The client-server2, which has “Not a Leader” Nimbus reveals the following lines in the nimbus.log file:

...
b.s.d.nimbus [INFO] not a leader, skipping cleanup-corrupt-topologies
b.s.d.nimbus [INFO] Starting Nimbus server...
b.s.d.nimbus [INFO] not a leader, skipping assignments
b.s.d.nimbus [INFO] not a leader, skipping cleanup
b.s.d.nimbus [INFO] not a leader skipping , credential renweal.
...
b.s.d.nimbus [INFO] missing topology RandomWordsHdfsTopology-1-1475917797 has state on zookeeper but doesn't have a local dir on this host.
...
b.s.d.nimbus [INFO] trying to download missing topology code from NimbusInfo{host='nimbus-server1', port=6627, isLeader=false}

The “Not a Leader” Nimbus is now updated with the Storm CLuster and its topologies.
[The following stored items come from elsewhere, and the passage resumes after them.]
-- ==== Sys2Proof/Certificates/Slice0/Obligations.lean ====
section
/-!
DEFINITION. The statements for the provers, family by family; each docstring names the rules of spec/ it rests on.
-/

open Sys2Proof Sys2Proof.Machine Sys2Proof.Machine.State Host

/-! ### Time bases (R199–R228) -/

/-- TIME_SNAP captures all eight time bases at one GRID edge (R202): seconds, nanoseconds, fraction and tick time, and nothing
else changes.

LEAP_COMMIT (R204): 1 replaces the table by the staged entries when they pass the checks and clears REJECT; entries that fail
leave the table, set REJECT and strobe fault 46; any other value changes nothing. -/
def Obligations.TimeSnapAndLeapTable : Prop :=
  (∀ s : State, Completes .timeSnap s fun t =>
    (∀ n, n < 8 →
      t.rd64 (Reg.tbSnapSecLo n) = s.seconds n % 2 ^ 64 ∧ t.rdn (Reg.tbSnapNs n) = s.nanos n ∧
      t.rdn (Reg.tbSnapFrac n) = s.fracNs n ∧ t.rd64 (Reg.tbSnapTickLo n) = s.tick n) ∧
    OnlyRegs s t ∧
    ∀ a, (∀ n, n < 8 → a ∉ [Reg.tbSnapSecLo n, Reg.tbSnapSecLo n + 4, Reg.tbSnapNs n, Reg.tbSnapFrac n, Reg.tbSnapTickLo n,
      Reg.tbSnapTickLo n + 4]) → t.rd a = s.rd a) ∧
  (∀ (s : State) (value : Word),
    (value = 1 → s.leapRefused s.leapStaged = false → Completes (.leapCommit value) s fun t =>
      t.time = { s.time with leap := s.leapStaged.map fun e => (e.1, State.leapDelta e.2) } ∧
      t.fld Reg.leapStatus Fld.leapStatus_REJECT = 0 ∧ SameRegs s t [Reg.leapStatus] ∧ t.fault = s.fault) ∧
    (value = 1 → s.leapRefused s.leapStaged = true → Completes (.leapCommit value) s fun t =>
      t.time = s.time ∧ t.fld Reg.leapStatus Fld.leapStatus_REJECT = 1 ∧ SameRegs s t [Reg.leapStatus] ∧
      t.fault = { s.fault with strobes := s.fault.strobes ++ [(46, 0, false)] }) ∧
    (value ≠ 1 → Completes (.leapCommit value) s fun t => t = s.showPins))

/-- TB_STEP and TB_SET capture a request when none waits (R213, R215): the signed step, or the time to load with the nanoseconds
limited to 999,999,999 and every compare unit disarmed; a request while one waits is ignored.

TB_STEP_APPLY (R213): the step that waits is added to the full time, which wraps at 48 bits of seconds, or the time to load replaces it; on TB_1
to TB_7 the request is gone, STEP_PEND is clear, STEPPED is set and no other time base moves; on TB_0 the same time results while no
second boundary is passed; with no request nothing happens.

The servo of TB_1 to TB_7 (R210–R212): an accepted host offset is shown in TB_n_ERR and the servo tracks, and it steps the base when stepping is
enabled and the offset is beyond the threshold; a time-out turns INTEG into FADJ and holds; SRC NONE frees the servo with FADJ kept; a
source starts tracking from FREE with INTEG = FADJ; FADJ takes a written value in FREE only. -/
def Obligations.StepsAndServosOfTimeBases : Prop :=
  (∀ (s : State) (n : Fin 8),
    ((s.tb n).req = none → Completes (.tbStep n) s fun t =>
      (t.tb n).req = some (.by (s.rd64i (Reg.tbStepLo n))) ∧ (t.tb n).t = (s.tb n).t ∧
      t.fld (Reg.tbStatus n) Fld.tbStatus_STEP_PEND = 1 ∧ SameRegs s t [Reg.tbStatus n] ∧
      ∀ m, m ≠ n.val → t.tb m = s.tb m) ∧
    ((s.tb n).req = none → Completes (.tbSet n) s fun t =>
      (t.tb n).req = some (.to (s.rdn (Reg.tbSetSecLo n) + s.rdn (Reg.tbSetSecHi n) % 65536 * 2 ^ 32)
        (min (s.rdn (Reg.tbSetNs n)) 999999999)) ∧
      t.fld (Reg.tbStatus n) Fld.tbStatus_STEP_PEND = 1 ∧ t.fld (Reg.tbStatus n) Fld.tbStatus_DISARMED = 1 ∧
      (∀ k, k < 4 → t.bit (Reg.tbCmpCtrl n k) 0 = false) ∧ ∀ m, m ≠ n.val → t.tb m = s.tb m) ∧
    ((s.tb n).req ≠ none → Completes (.tbStep n) s (· = s.showPins) ∧ Completes (.tbSet n) s (· = s.showPins))) ∧
  ((∀ (s : State) (n : Fin 8) (d : Int), n.val ≠ 0 → (s.tb n).req = some (.by d) →
    Completes (.tbStepApply n) s fun t =>
      (t.tb n).t = wrapTime (((s.tb n).t : Int) + d * 2 ^ 32) ∧ (t.tb n).req = none ∧
      t.fld (Reg.tbStatus n) Fld.tbStatus_STEP_PEND = 0 ∧ t.fld (Reg.tbStatus n) Fld.tbStatus_STEPPED = 1 ∧
      ∀ m, m ≠ n.val → t.tb m = s.tb m) ∧
  (∀ (s : State) (n : Fin 8) (sec ns : Nat), n.val ≠ 0 → (s.tb n).req = some (.to sec ns) →
    Completes (.tbStepApply n) s fun t =>
      (t.tb n).t = wrapTime ((sec : Int) * secondFine + ns * 2 ^ 48) ∧ (t.tb n).req = none ∧
      t.fld (Reg.tbStatus n) Fld.tbStatus_STEP_PEND = 0 ∧ t.fld (Reg.tbStatus n) Fld.tbStatus_STEPPED = 1 ∧
      ∀ m, m ≠ n.val → t.tb m = s.tb m) ∧
  (∀ (s : State) (d : Int), (s.tb 0).req = some (.by d) →
    wrapTime (((s.tb 0).t : Int) + d * 2 ^ 32) / secondFine ≤ s.seconds 0 →
    Completes (.tbStepApply 0) s fun t => (t.tb 0).t = wrapTime (((s.tb 0).t : Int) + d * 2 ^ 32) ∧ (t.tb 0).req = none) ∧
  ∀ (s : State) (n : Fin 8), (s.tb n).req = none → Completes (.tbStepApply n) s (· = s.showPins)) ∧
  (∀ (s : State) (n : Fin 8), n.val ≠ 0 →
    (s.tbSrc n = 5 → ofsVerdict (s.tick n) (s.rd64 (Reg.tbOfsTimeLo n)) = 0 →
      s.fld (Reg.tbCtrl n) Fld.tbCtrl_STEP_EN = 0 → Completes (.tbOfsCommit n 1) s fun t =>
        t.rd64i (Reg.tbErrLo n) = s.rd64i (Reg.tbOfsLo n) ∧ t.fld (Reg.tbStatus n) Fld.tbStatus_STATE = 1 ∧
        (t.tb n).lastOfs = some (s.rd64 (Reg.tbOfsTimeLo n)) ∧ (t.tb n).t = (s.tb n).t ∧
        SameRegs s t [Reg.tbErrLo n, Reg.tbErrLo n + 4, Reg.tbStatus n, Reg.tbInteg n, Reg.tbFadj n]) ∧
    (s.tbSrc n = 5 → ofsVerdict (s.tick n) (s.rd64 (Reg.tbOfsTimeLo n)) = 0 → (s.tb n).req = none →
      s.fld (Reg.tbCtrl n) Fld.tbCtrl_STEP_EN = 1 → s.rdn (Reg.tbStepThr n) * 65536 < (s.rd64i (Reg.tbOfsLo n)).natAbs →
      Completes (.tbOfsCommit n 1) s fun t =>
        t.rd64i (Reg.tbErrLo n) = s.rd64i (Reg.tbOfsLo n) ∧ (t.tb n).req = some (.by (s.rd64i (Reg.tbOfsLo n))) ∧
        t.fld (Reg.tbStatus n) Fld.tbStatus_STATE = 1 ∧ t.fld (Reg.tbStatus n) Fld.tbStatus_STEP_PEND = 1 ∧
        SameRegs s t [Reg.tbErrLo n, Reg.tbErrLo n + 4, Reg.tbStatus n]) ∧
    (∀ value, (value ≠ 1 ∨ s.tbSrc n ≠ 5 ∨ ofsVerdict (s.tick n) (s.rd64 (Reg.tbOfsTimeLo n)) ≠ 0) →
      Completes (.tbOfsCommit n value) s (· = s.showPins)) ∧
    (∀ src : Fin 16, 0 < src.val → src.val ≤ 5 → s.fld (Reg.tbStatus n) Fld.tbStatus_STATE = 0 →
      Completes (.tbSrcWrite n src) s fun t =>
        t.fld (Reg.tbCtrl n) Fld.tbCtrl_SRC = src.val ∧ t.fld (Reg.tbStatus n) Fld.tbStatus_STATE = 1 ∧
        t.rd (Reg.tbInteg n) = s.rd (Reg.tbFadj n) ∧ t.rd (Reg.tbFadj n) = s.rd (Reg.tbFadj n) ∧ (t.tb n).t = (s.tb n).t ∧
        SameRegs s t [Reg.tbCtrl n, Reg.tbStatus n, Reg.tbInteg n]) ∧
    (s.fld (Reg.tbStatus n) Fld.tbStatus_STATE = 1 → Completes (.tbServoTimeout n) s fun t =>
      t.rd (Reg.tbFadj n) = s.rd (Reg.tbInteg n) ∧ t.fld (Reg.tbStatus n) Fld.tbStatus_STATE = 2 ∧
      OnlyRegs s t ∧ SameRegs s t [Reg.tbFadj n, Reg.tbStatus n]) ∧
    Completes (.tbSrcWrite n 0) s (fun t =>
      t.fld (Reg.tbCtrl n) Fld.tbCtrl_SRC = 0 ∧ t.fld (Reg.tbStatus n) Fld.tbStatus_STATE = 0 ∧
      OnlyRegs s t ∧ SameRegs s t [Reg.tbCtrl n, Reg.tbStatus n]) ∧
    (∀ value, s.fld (Reg.tbStatus n) Fld.tbStatus_STATE = 0 → Completes (.tbFadjWrite n value) s fun t =>
      t.rd (Reg.tbFadj n) = value ∧ OnlyRegs s t ∧ SameRegs s t [Reg.tbFadj n]) ∧
    (∀ value, s.fld (Reg.tbStatus n) Fld.tbStatus_STATE ≠ 0 → Completes (.tbFadjWrite n value) s (· = s.showPins)))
Now the leader Nimbus is stopped:

b.s.zookeeper [INFO] client-server2 gained leadership, checking if it has all the topology code locally.
b.s.zookeeper [INFO] active-topology-ids [RandomWordsHdfsTopology-1-1475917797] local-topology-ids [RandomWordsHdfsTopology-1-1475917797] diff-topology []
b.s.zookeeper [INFO] Accepting leadership, all active topology found localy.

The Nimbus on client-server2 takes over as the Leader and Nimbus on the nimbus-server1 has status “Offline”.

When multiple Nimbus services are up and running, the “Leader” status is being switched between them. Roughly, this goes on every couple of minutes.

Nimbus has a vital role in the Storm Cluster and it is naive to think as long as Topology is running, I do not need Nimbus.